> [Excerpted records]:
● ● ● ● ●

/-- Whatever else differs, a command writes the same data registers and the same completion flags. -/
theorem exec_withDataOf {i : Instr} {s u t v : State} (herr : s.status.err = u.status.err)
    (hdone : s.status.done = u.status.done) (hcode : s.status.errcode = u.status.errcode)
    (hinfo : s.errinfo = u.errinfo) (ht : exec i s = .next t) (hv : exec i (u.withDataOf s) = .next v) :
    SameData t v ∧ t.status.err = v.status.err ∧ t.status.done = v.status.done ∧
      t.status.errcode = v.status.errcode ∧ t.errinfo = v.errinfo := by
  rw [exec_eq_complete, complete] at ht hv
  rw [checksOf_withDataOf] at hv
  cases he : firstError (checksOf i s) with
  | some e =>
    rw [he] at ht hv
    cases ht
    cases hv
    exact ⟨⟨rfl, rfl, rfl, rfl, rfl⟩, rfl, hdone, rfl, rfl⟩
  | none =>
    rw [he] at ht hv
    cases ht
    cases hv
    have hdata := writesOf_withDataOf i u s
    rw [writesOf_eq i s, writesOf_eq i (u.withDataOf s)] at hdata ⊢
    exact ⟨hdata, herr, rfl, hcode, hinfo⟩

/-! ### The tables of R106 and R107 -/

/-- A row of R106 or R107 describes the error and names the commands of opcode row `r` under 'raised by'. -/
abbrev Raises (r : OpRow) (e : CmdError) : Prop :=
  ∃ x ∈ errorRows, errCode e = x.code ∧ errReason e = x.reason ∧ (x.which = none ∨ x.which = some (errWhich e)) ∧
    r ∈ x.raisedBy

/-- The error a check raises, if it raises one, is documented for the commands of opcode row `r`. -/
def Documented (r : OpRow) (c : Option CmdError) : Prop := ∀ e, c = some e → Raises r e

section
variable {r : OpRow} {s : State}

theorem documented_checkModulus (h : Raises r .modulusTooSmall) : Documented r (checkModulus s) :=
  fun _ he => checkModulus_eq_some he ▸ h

theorem documented_checkReduced {f : FReg} (h : r ∈ errorRows[1].raisedBy) : Documented r (checkReduced s f) :=
  fun _ he => checkReduced_eq_some he ▸ ⟨errorRows[1], List.getElem_mem _, rfl, rfl, .inl rfl, h⟩

theorem documented_checkCount {b : Bool} {c : CountRange} (h : Raises r (.countRange c)) :
    Documented r (checkCount b c) :=
  fun _ he => checkCount_eq_some he ▸ h

theorem documented_checkCoefs {t : Nat} (h : r ∈ errorRows[9].raisedBy) : Documented r (checkCoefs s t) := by
  intro e he
  obtain ⟨j, -, rfl⟩ := checkCoefs_eq_some he
  exact ⟨errorRows[9], List.getElem_mem _, rfl, rfl, .inl rfl, h⟩

theorem documented_checkShares {n : Nat} (h : r ∈ errorRows[10].raisedBy) : Documented r (checkShares s n) := by
  intro e he
  obtain ⟨k, -, rfl⟩ := checkShares_eq_some he
  exact ⟨errorRows[10], List.getElem_mem _, rfl, rfl, .inl rfl, h⟩

theorem documented_checkUnit {f : FReg} (h : r ∈ errorRows[11].raisedBy) : Documented r (checkUnit s f) :=
  fun _ he => checkUnit_eq_some he ▸ ⟨errorRows[11], List.getElem_mem _, rfl, rfl, .inl rfl, h⟩

theorem raises_denNonunit {k : Nat} (h : r ∈ errorRows[12].raisedBy) : Raises r (.denNonunit k) :=
  ⟨errorRows[12], List.getElem_mem _, rfl, rfl, .inl rfl, h⟩

theorem documented_checkDens {n : Nat} (h : r ∈ errorRows[12].raisedBy) : Documented r (checkDens s n) := by
  intro e he
  obtain ⟨k, -, rfl⟩ := checkDens_eq_some he
  exact raises_denNonunit h

/-- The last check of LBASIS. -/
theorem documented_lbasisDen {n k : Nat} (h : r ∈ errorRows[12].raisedBy) :
    Documented r (if isDuplicate s k then none else checkDen s n k) := by
  split
  · exact nofun
  · exact fun _ he => checkDen_eq_some he ▸ raises_denNonunit h

end

/-- Every check of a command raises an error whose row names the command. -/
theorem documented_checksOf (i : Instr) (s : State) : ∀ c ∈ checksOf i s, Documented i.row c := by
  cases i <;>
    simp only [checksOf, checksTwoSources, Instr.row, List.forall_mem_cons, List.not_mem_nil, false_imp_iff,
      implies_true, and_true]
  case madd | msub | mmul | mexp =>
    exact ⟨documented_checkModulus (by decide), documented_checkReduced (by decide),
      documented_checkReduced (by decide)⟩
  case mneg => exact ⟨documented_checkModulus (by decide), documented_checkReduced (by decide)⟩
  case minv =>
    exact ⟨documented_checkModulus (by decide), documented_checkReduced (by decide), documented_checkUnit (by decide)⟩
  case mldi => exact documented_checkModulus (by decide)
  case peval =>
    exact ⟨documented_checkModulus (by decide), documented_checkCount (by decide), documented_checkCount (by decide),
      documented_checkReduced (by decide), documented_checkCoefs (by decide)⟩
  case split =>
    exact ⟨documented_checkModulus (by decide), documented_checkCount (by decide), documented_checkCount (by decide),
      documented_checkCount (by decide), documented_checkCount (by decide), documented_checkCount (by decide),
      documented_checkCount (by decide), documented_checkCoefs (by decide)⟩
  case combine =>
    exact ⟨documented_checkModulus (by decide), documented_checkCount (by decide), documented_checkShares (by decide),
      documented_checkDens (by decide)⟩
  case lbasis =>
    exact ⟨documented_checkModulus (by decide), documented_checkCount (by decide), documented_checkCount (by decide),
      documented_checkCount (by decide), documented_checkShares (by decide), documented_lbasisDen (by decide)⟩

/-- The two classes of the tables, by the commands the rows name (R105). -/
theorem errorRow_class {x : ErrorRow} (hx : x ∈ errorRows) {i : Instr} (hi : i.row ∈ x.raisedBy) :
    (x.code = 1 ∧ i.ChecksArguments) ∨ (x.code = 2 ∧ i.Inverts) := by
  revert x
  cases i <;> simp [errorRows, Instr.row, Instr.ChecksArguments, Instr.Inverts]

end Sys2Proof.Machine
end

section
/-! What every command keeps and how it ends, 20_memory.md R50 and R52, 40_field_arith.md R89, 60_exceptions.md R105 to
R111. -/

namespace Sys2Proof.Machine

/-- Settles O26: an error changes no data register, and otherwise the one write is to RD. -/
theorem oneDestinationFrame : Obligations.OneDestinationFrame := by
  intro i rd s t hdest h
  have hcontrol := exec_sameControl h
  rcases exec_inversion h with ⟨e, -, rfl⟩ | ⟨-, rfl⟩
  · exact ⟨fun _ _ => rfl, rfl, rfl, rfl, rfl, hcontrol⟩
  · obtain ⟨v, hw, -⟩ := writesOf_of_dest hdest s
    rw [hw] at hcontrol ⊢
    exact ⟨fun r hr => readF_writeF_other s hr v, rfl, rfl, rfl, rfl, hcontrol⟩

/-- Settles O27: a SPLIT that is not accepted commits its error to the state as it was, and an accepted one fills the
first N share slots and, at most, C[1..T-1]. -/
theorem nopAndSplitFrame : Obligations.NopAndSplitFrame := by
  constructor
  case left =>
    intro s t h
    obtain rfl : commitOk s = t := by simpa [exec_nop] using h
    exact ⟨⟨rfl, rfl, rfl, rfl, rfl⟩, exec_sameControl h⟩
  case right =>
    intro n t s u h
    have hcontrol := exec_sameControl h
    by_cases haccept : SplitAccepts s n t
    · obtain rfl : commitOk (zeroizeCoefs (writeShares s n t) t) = u := by
        simpa [exec_split_of_accepts haccept] using h
      refine ⟨zeroizeCoefs_P _ t, zeroizeCoefs_F _ t, hcontrol, fun j hj => ?_, fun k hk => ?_⟩
      · rw [readC_split, if_neg (by omega)]
      · rw [readSIDX_split, readSVAL_split]
        exact ⟨readSIDX_writeShares_of_ge s n t hk, readSVAL_writeShares_of_ge s n t hk⟩
    · obtain ⟨e, rfl⟩ := exec_split_of_not_accepts haccept h
      exact ⟨rfl, rfl, hcontrol, fun _ _ => rfl, fun _ _ => ⟨rfl, rfl⟩⟩

/-- Settles O28: only the commit of an error sets ERR. -/
theorem failingCommandWritesNoData : Obligations.FailingCommandWritesNoData := by
  intro i s t hs h ht
  rcases exec_inversion h with ⟨e, -, rfl⟩ | ⟨-, rfl⟩
  · exact commitError_sameData s e
  · simp [writesOf_status, hs] at ht

/-- Settles O29: while BUSY = 1 no earlier error is recorded, so the flags are those of this commit, and the error is one
that a check of the command raises. -/
theorem commandCompletesWithOneOutcome : Obligations.CommandCompletesWithOneOutcome := by
  intro i s hflags hbusy
  obtain ⟨hdone, herr⟩ := hflags.busy_clear hbusy
  obtain ⟨hcode, hinfo⟩ := hflags.busy_no_error hbusy
  obtain ⟨t, h⟩ := exec_next i s
  refine ⟨t, h, exec_busy h, ?_⟩
  rcases exec_inversion h with ⟨e, he, rfl⟩ | ⟨-, rfl⟩
  · obtain ⟨x, hx, hxcode, hreason, hwhich, hrow⟩ := documented_checksOf i s _ he e rfl
    have hclass : (errCode e = 1 ∧ i.ChecksArguments) ∨ (errCode e = 2 ∧ i.Inverts) :=
      hxcode ▸ errorRow_class hx hrow
    have hwhich' : ∀ w, x.which = some w → errWhich e = w := fun w hw => by simpa [hw, eq_comm] using hwhich
    exact .inr ⟨hdone, rfl, hclass, x, hx, hxcode, hreason, hwhich', hrow⟩
  · rw [writesOf_eq]
    exact .inl ⟨rfl, herr, hcode, hinfo⟩

/-- Settles O30: a command other than MMOV that passed its checks has P ≥ 2, and writes residues modulo P. -/
theorem committedResultsAreReduced : Obligations.CommittedResultsAreReduced := by
  intro i s t _ hs h ht
  rcases exec_inversion h with ⟨e, -, rfl⟩ | ⟨hpass, rfl⟩
  · simp [hs] at ht
  constructor
  · intro rd hdest hne
    have hP := modulus_of_pass (checksArguments_of_dest hdest hne) hpass
    obtain ⟨v, hw, hv⟩ := writesOf_of_dest hdest s
    rw [hw, readF_commitOk, readF_writeF_same]
    exact hv (by omega) hne
  · rintro n m rfl k hk
    have hP := modulus_of_pass (i := .split n m) trivial hpass
    rw [writesOf, readSVAL_split]
    exact readSVAL_writeShares_lt (by omega) m hk

/-- Settles O31: the second state is itself with the first one's data, which is all that checks and writes read. -/
theorem executeDependsOnDataOnly : Obligations.ExecuteDependsOnDataOnly := by
  intro i s₁ s₂ t₁ t₂ hparams hdata hz herr hdone hcode hinfo h₁ h₂
  rw [eq_withDataOf hparams hdata hz] at h₂
  exact exec_withDataOf herr hdone hcode hinfo h₁ h₂

end Sys2Proof.Machine
end

section
/-! SUPPORT. The invariant of Safety.lean under every move: which updates of STATUS and ERRINFO keep the flags in agreement
(10_state.md R21, R23, R25), and that commands, accesses and resets keep the rest (R16, R26 to R29; R127). -/

namespace Sys2Proof.Machine

/-! ### The flags -/

/-- The agreement does not depend on WERR. -/
theorem flagsAgree_of_sameFlags {b c : Block} (h : b.FlagsAgree) (hbusy : c.status.busy = b.status.busy)
    (hdone : c.status.done = b.status.done) (herr : c.status.err = b.status.err)
    (hcode : c.status.errcode = b.status.errcode) (hinfo : c.errinfo = b.errinfo) : c.FlagsAgree := by
  obtain ⟨h1, h2, h3, h4, h5, h6⟩ := h
  constructor <;> simp only [hbusy, hdone, herr, hcode, hinfo] <;> assumption

theorem flagsAgree_reset (p : Params) : (Block.reset p).FlagsAgree :=
  ⟨nofun, nofun, nofun, nofun, nofun, Nat.zero_le 3⟩

/-- An issue clears the flags and the record of the last error (R49). -/
theorem flagsAgree_issue (s : State) (v : Word) : (issue s v).toBlock.FlagsAgree :=
  ⟨nofun, fun _ => ⟨rfl, rfl⟩, fun _ => ⟨rfl, rfl⟩, nofun, nofun, Nat.zero_le 3⟩

/-- An acknowledgement only clears DONE and ERR, R21. -/
theorem flagsAgree_ackStatus {s : State} (h : s.toBlock.FlagsAgree) (w : Word) :
    (ackStatus s w).toBlock.FlagsAgree := by
  have hdone (ht : (ackStatus s w).status.done = true) : s.status.done = true := (Bool.and_eq_true_iff.1 ht).1
  have herr (ht : (ackStatus s w).status.err = true) : s.status.err = true := (Bool.and_eq_true_iff.1 ht).1
  refine ⟨fun ht => h.not_both ⟨hdone ht.1, herr ht.2⟩, fun hb => ?busy, h.busy_no_error,
    fun ht => h.done_no_error (hdone ht), fun ht => h.err_class (herr ht), h.errcode_le⟩
  case busy =>
    obtain ⟨hd, he⟩ := h.busy_clear hb
    exact ⟨Bool.eq_false_iff.2 fun ht => Bool.eq_false_iff.1 hd (hdone ht),
      Bool.eq_false_iff.2 fun ht => Bool.eq_false_iff.1 he (herr ht)⟩

/-- A commit with no error leaves the record of errors as the issue cleared it (R52). -/
theorem flagsAgree_commitOk {s : State} (h : s.toBlock.FlagsAgree) (hb : s.status.busy = true) :
    (commitOk s).toBlock.FlagsAgree := by
  obtain ⟨-, herr⟩ := h.busy_clear hb
  exact ⟨fun ht => Bool.eq_false_iff.1 herr ht.2, nofun, nofun, fun _ => h.busy_no_error hb,
    fun ht => absurd ht (Bool.eq_false_iff.1 herr), h.errcode_le⟩

/-- code(E) is 1, 2 or 3 (R105). -/
theorem errCode_range (e : CmdError) : errCode e ≠ 0 ∧ (errCode e).toNat ≤ 3 := by
  cases e <;> exact ⟨by simp [errCode], by simp [errCode]⟩

theorem flagsAgree_commitError {s : State} (h : s.toBlock.FlagsAgree) (hb : s.status.busy = true) (e : CmdError) :
    (commitError s e).toBlock.FlagsAgree := by
  obtain ⟨hdone, -⟩ := h.busy_clear hb
  obtain ⟨hne, hle⟩ := errCode_range e
  exact ⟨fun ht => Bool.eq_false_iff.1 hdone ht.1, nofun, nofun, fun ht => absurd ht (Bool.eq_false_iff.1 hdone),
    fun _ => hne, hle⟩

/-! ### The invariant -/

/-- The invariant is about the block and RST_N, not about the pending moves or what the host read. -/
theorem wf_of_sameBlock {s t : State} (h : s.WF) (hblock : t.toBlock = s.toBlock)
    (hrst : t.rstAsserted = s.rstAsserted) : t.WF := by
  obtain ⟨hlegal, hfits, hflags, hheld⟩ := h
  refine ⟨hblock ▸ hlegal, hblock ▸ hfits, hblock ▸ hflags, fun ht => ?_⟩
  rw [hblock]
  exact hheld (hrst ▸ ht)

/-- Where RST_N is released, what the block holds in reset plays no part. -/
theorem wf_of_released {s t : State} (h : s.WF) (hparams : t.params = s.params) (hfits : t.toBlock.Fits)
    (hflags : t.toBlock.FlagsAgree) (hrst : t.rstAsserted = false) : t.WF :=
  ⟨hparams ▸ h.legal, hfits, hflags, fun ht => absurd ht (Bool.eq_false_iff.1 hrst)⟩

● ● ● ● ●

> [Exercise description]:
Would you please write out, exactly and with no other lines, the stretch of the listing above from the line containing "theorem oneDestinationFrame : Obligations.OneDestinationFrame" through the line containing "intro n t s u h"?

> [Output]:
theorem oneDestinationFrame : Obligations.OneDestinationFrame := by
  intro i rd s t hdest h
  have hcontrol := exec_sameControl h
  rcases exec_inversion h with ⟨e, -, rfl⟩ | ⟨-, rfl⟩
  · exact ⟨fun _ _ => rfl, rfl, rfl, rfl, rfl, hcontrol⟩
  · obtain ⟨v, hw, -⟩ := writesOf_of_dest hdest s
    rw [hw] at hcontrol ⊢
    exact ⟨fun r hr => readF_writeF_other s hr v, rfl, rfl, rfl, rfl, hcontrol⟩

/-- Settles O27: a SPLIT that is not accepted commits its error to the state as it was, and an accepted one fills the
first N share slots and, at most, C[1..T-1]. -/
theorem nopAndSplitFrame : Obligations.NopAndSplitFrame := by
  constructor
  case left =>
    intro s t h
    obtain rfl : commitOk s = t := by simpa [exec_nop] using h
    exact ⟨⟨rfl, rfl, rfl, rfl, rfl⟩, exec_sameControl h⟩
  case right =>
    intro n t s u h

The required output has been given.